As a sovereign state, Uzbekistan is a secular, unitary, presidential, constitutional republic. Uzbekistan comprises 12 regions (vilayats), Tashkent City and one autonomous republic, Karakalpakstan. The capital and largest city of Uzbekistan is Tashkent. Following the death of Islam Karimov in 2016, independent Uzbekistan's second president Shavkat Mirziyoyev started a new course, which was described as a A Quiet Revolution and Revolution from Above. He stated he intended to abolish cotton slavery, systematic use of child labour, and exit visas, and to introduce a tax reform and create four new free economic zones. He also gave amnesty to some political prisoners. Relations with the neighbouring countries of Kyrgyzstan, Tajikistan and Afghanistan drastically improved.

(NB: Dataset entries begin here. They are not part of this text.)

/-- Op 0x0A CMP: fn names the condition, rd a predicate (Table 06-9). -/
def decodeCmp (fn : Nat) (d a b : GReg) (p : PReg) : Option Instr :=
  checked (decide (fn < 6) && decide (d.toNat < 8)) (.cmp (BitVec.ofNat 3 d.toNat) a b p (BitVec.ofNat 3 fn))

/-- Op 0x0B CMPI: imm13[12:10] names the condition, imm13[9:0] is the operand (Table 06-3). -/
def decodeCmpi (d a : GReg) (p : PReg) (w : Nat) : Option Instr :=
  checked (decide (bits w 10 3 < 6) && decide (d.toNat < 8))
    (.cmpi (BitVec.ofNat 3 d.toNat) a p (fieldAt 3 w 10) (fieldAt 10 w 0))

/-- Op 0x0C PRED: predicate fields have bits [4:3] = 0 (Table 06-9, R182). -/
def decodePred (fn : Nat) (d a b : GReg) (p : PReg) : Option Instr :=
  let pd := BitVec.ofNat 3 d.toNat
  let pa := BitVec.ofNat 3 a.toNat
  let pb := BitVec.ofNat 3 b.toNat
  let two := decide (d.toNat < 8) && decide (a.toNat < 8)
  match fn with
  | 0x00 => checked (two && decide (b.toNat < 8)) (.pand pd pa pb p)
  | 0x01 => checked (two && decide (b.toNat < 8)) (.por pd pa pb p)
  | 0x02 => checked (two && decide (b.toNat < 8)) (.pxor pd pa pb p)
  | 0x03 => checked (two && b == 0) (.pnot pd pa p)
  | 0x04 => checked (two && b == 0) (.pmov pd pa p)
  | 0x05 => checked (a == 0 && b == 0) (.pget d p)
  | _ => none

/-- The I format words with an immediate of 13 bits, ops 0x01 to 0x04, and the shifts, ops 0x05 to 0x07, whose
imm13[12:6] must be 0 (Table 06-3). -/
def decodeImm (op : Nat) (d a : GReg) (p : PReg) (w : Nat) : Option Instr :=
  match op with
  | 0x01 => some (.addi d a p (fieldAt 13 w 0))
  | 0x02 => some (.andi d a p (fieldAt 13 w 0))
  | 0x03 => some (.ori d a p (fieldAt 13 w 0))
  | 0x04 => some (.xori d a p (fieldAt 13 w 0))
  | 0x05 => checked (bits w 6 7 == 0) (.shli d a p (fieldAt 6 w 0))
  | 0x06 => checked (bits w 6 7 == 0) (.shri d a p (fieldAt 6 w 0))
  | 0x07 => checked (bits w 6 7 == 0) (.sari d a p (fieldAt 6 w 0))
  | _ => none

/-- The B format, ops 0x10 and 0x11: pg = 0 with ps = 1 is reserved (R137). -/
def decodeBranch (op w : Nat) : Option Instr :=
  let p := fieldAt 3 w 23
  let n := fieldAt 1 w 22
  let d := fieldAt 22 w 0
  match op with
  | 0x10 => checked (!(p == 0 && n == 1)) (.br p n d)
  | 0x11 => checked (!(p == 0 && n == 1)) (.jal p n d)
  | _ => none

/-- The M format, ops 0x18 to 0x1E (R136, R197, R198). -/
def decodeM (op w : Nat) (d a : GReg) : Option Instr :=
  let p := fieldAt 3 w 13
  let s := fieldAt 2 w 11
  let i := fieldAt 11 w 0
  match op with
  | 0x18 => some (.ld d a p s i)
  | 0x19 => checked (s != 3) (.lds d a p s i)
  | 0x1A => some (.st d a p s i)
  | 0x1B =>
    match s.toNat with
    | 0 => some (.ldf d a p i)
    | 1 => some (.ldfe d a p i)
    | 2 => some (.stef d a p i)
    | _ => some (.stf d a p i)
  | 0x1C =>
    match s.toNat with
    | 0 => checked (d == 0) (.sete a p i)
    | 1 => checked (d == 0) (.setf a p i)
    | 2 => some (.peekf d a p i)
    | _ => none
  | 0x1D => some (.ldg d a p s i)
  | 0x1E => some (.stg d a p s i)
  | _ => none

/-- Table 06-7: OP 0xD to 0xF are reserved, and OP 0x9 to 0xC need W = 0. -/
def atomOp (o : BitVec 4) (w : BitVec 1) : Bool := decide (o.toNat < 9) || (decide (o.toNat < 13) && w == 0)

/-- Ops 0x1F ATOM, 0x20 CAS and 0x21 RED (R143). -/
def decodeAtomic (op fn : Nat) (d a b : GReg) (p : PReg) : Option Instr :=
  let o := fieldAt 4 fn 0
  let wd := fieldAt 1 fn 4
  let g := fieldAt 1 fn 7
  if bits fn 5 2 = 0 then
    match op with
    | 0x1F => checked (atomOp o wd) (.atom d a b p g wd o)
    | 0x20 => checked (o == 0) (.cas d a b p g wd)
    | 0x21 => checked (atomOp o wd && o != 8 && d == 0) (.red a b p g wd o)
    | _ => none
  else none

/-- Op 0x23 MSG: fn[2:0] the operation, fn[7:6] the queue, fn[5:3] = 0 (R142). -/
def decodeMsg (fn : Nat) (d a b : GReg) (p : PReg) : Option Instr :=
  let q := fieldAt 2 fn 6
  if bits fn 3 3 = 0 then
    match bits fn 0 3 with
    | 0 => checked (d == 0 && decide (2 ≤ q.toNat)) (.send a b p q)
    | 1 => checked (d == 0 && decide (2 ≤ q.toNat)) (.sendp a b p q)
    | 2 => checked (a == 0 && b == 0 && decide (q.toNat < 2)) (.qpoll d p q)
    | 3 => checked (a == 0 && b == 0 && decide (q.toNat < 2)) (.qwait d p q)
    | _ => none
  else none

The Amnesty International 2017/18 report on human rights in Uzbekistan found remnant repressive measures or lack of universal rule of law, specific issues being a small minority of labour force in cotton fields being forced labour and restrictions on the movement of 'freed' prisoners. A United Nations report of 2020 found much improvement.
The Uzbek economy is in a gradual transition to the market economy, with foreign trade policy being based on import substitution. In September 2017, the country's currency became fully convertible at market rates. Uzbekistan is a major producer and exporter of cotton. With the gigantic power-generation facilities from the Soviet era and an ample supply of natural gas, Uzbekistan has become the largest electricity producer in Central Asia. As of late 2018, the republic was given a BB- rating by both Standard and Poor (S&P) and Fitch. Strengths indicated by Brookings Institution include Uzbekistan having large liquid assets, high economic growth, and low public debt. Among the constraints holding the republic back are low GDP per capita.